**Problem statement:** Word for word, restate the entries below from their first line through the line that contains "let lit := s.setInput".

[Records from a data source]
/-- An open window waits, or takes an unused edge or a held level; it closes as a MISS, the third of which disables. -/
theorem test_windows :
    let s := { flam with confirm := [{ recA with isOpen := false, opens := 5005860 }] }
    let lit := s.setInput 10 { SensorInput.atReset with asserted := true, latch := some ⟨5005000, false⟩ }
    (after (.windowOpen 5005860) s).confirm.map ConfirmRecord.isOpen = [true]
      ∧ (after (.windowOpen 5005860) { s with confirm := [{ recA with isOpen := false, opens := 5005861 }] }).confirm.map ConfirmRecord.isOpen = [false]
      ∧ ((lit.setChannel 0 { Channel.atReset with pulse := some pulse }).steady = true)
      ∧ (after (.windowOpen 5005860) (lit.setChannel 0 { Channel.atReset with pulse := some pulse })).confirm = []
      ∧ (let t := after (.windowOpen 5005860) (lit.setChannel 0 { Channel.atReset with pulse := some pulse })
        (t.channel 0).confirmed = 1 ∧ (t.channel 0).trim = -441 ∧ (t.input 10).latch = none ∧ (t.input 10).quietUntil = some 5035860) := by
  decide +kernel

/-- The held level of an EDGE_LEVEL input confirms the record whose window opens; not while the input is stuck. -/
theorem test_window_opens_on_a_held_level :
    let s : State := { part .playing with
      confirm := [⟨2, 11, 10003000, 10000000, 10009000, false, false, false, false, false, .normal⟩] }
    let held (stuck : Bool) : State := s.setInput 11 { SensorInput.atReset with
      asserted := true, latch := some ⟨9990000, true⟩, stuck := stuck, stuckDeadline := some 10190000 }
    (held false).steady = true ∧ (held false).inputMode 11 = .edgeLevel ∧ (after (.windowOpen T) (held false)).confirm = []
      ∧ ((after (.windowOpen T) (held false)).channel 2).confirmed = 1 ∧ ((after (.windowOpen T) (held false)).channel 2).trim = 0
      ∧ (held true).steady = true ∧ (after (.windowOpen T) (held true)).confirm.map ConfirmRecord.isOpen = [true] := by decide +kernel

theorem test_window_closes :
    let s := flam.setChannel 0 { Channel.atReset with misses := 2 }
    s.steady = true ∧ ((after (.windowClose 5014524) s).channel 0).disabled = some .misses
      ∧ ((after (.windowClose 5014524) s).channel 0).missed = 1 ∧ ((after (.windowClose 5014524) s).item srcMiss).isSome = true
      ∧ ((after (.windowClose 5014524) s).item srcChannelMisses).isSome = true ∧ (after (.windowClose 5014524) s).confirm = [recB]
      ∧ (after (.windowClose 5014523) s).confirm = [recA, recB] := by decide +kernel

theorem test_stuck :
    let s := (part .playing).setInput 11 { SensorInput.atReset with asserted := true, latch := some ⟨9800000, true⟩, stuckDeadline := some 10000000 }
    s.steady = true ∧ ((after (.stuckDeadline T 11) s).channel 2).disabled = some .stuck ∧ ((after (.stuckDeadline T 11) s).input 11).stuck = true
      ∧ ((after (.stuckDeadline T 11) s).item srcChannelStuck).map AttentionItem.firstDetail = some 2
      ∧ ((after (.stuckDeadline T 11) s).channel 0).disabled = none
      ∧ alike (after (.stuckDeadline T 10) s) s := by decide +kernel

/-- An input that two channels name disables both and raises its item twice, the lower channel first. -/
theorem test_stuck_input_of_two_channels :
    let s := (part .playing).setInput 10 { SensorInput.atReset with
      asserted := true, latch := some ⟨9800000, true⟩, stuckDeadline := some 10000000 }
    let t := after (.stuckDeadline T 10) s
    s.steady = true ∧ (t.channel 0).disabled = some .stuck ∧ (t.channel 1).disabled = some .stuck
      ∧ (t.item srcChannelStuck).map (fun i => (i.count, i.firstDetail)) = some (2, 0) := by decide +kernel

/-! ## Dampers and the rotor -/

/-- A damper in a state, with a DAMP event for it 40 ms ahead of its position, which is due now. -/
def damped (d : Damper) (raise : Bool) : State :=
  { part .playing with
    dampers := (part .playing).dampers.set 12 d
    reader := { Reader.atReset with timeline := [⟨768615, .damp raise (BitVec.twoPow 24 12)⟩] } }

theorem test_damp_events :
    let up := damped Damper.atReset true
    let down := damped ⟨true, .raised, none, none⟩ false
    let cut (s : State) : State := { s with rail := { s.rail with band := .cut } }
    up.steady = true ∧ down.steady = true ∧ (up.advance T).firstDamp 12 = some (0, 9999976, true)
      ∧ ((after (.dampApply T 12) up).damper 12) = ⟨true, .raising, some 10030000, some ⟨true, 10100000⟩⟩
      ∧ (after (.dampApply T 12) up).drv 12 = true ∧ (after (.dampApply T 12) up).reader.timeline = []
      ∧ ((after (.dampApply T 12) down).damper 12) = ⟨false, .lowered, none, none⟩
      ∧ (after (.dampApply T 12) (cut up)).planner.claims = [⟨10000000, 12, .damper⟩]
      ∧ ((after (.dampApply T 12) (damped Damper.atReset false)).damper 12) = Damper.atReset := by decide +kernel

**Task output:**
/-- An open window waits, or takes an unused edge or a held level; it closes as a MISS, the third of which disables. -/
theorem test_windows :
    let s := { flam with confirm := [{ recA with isOpen := false, opens := 5005860 }] }
    let lit := s.setInput 10 { SensorInput.atReset with asserted := true, latch := some ⟨5005000, false⟩ }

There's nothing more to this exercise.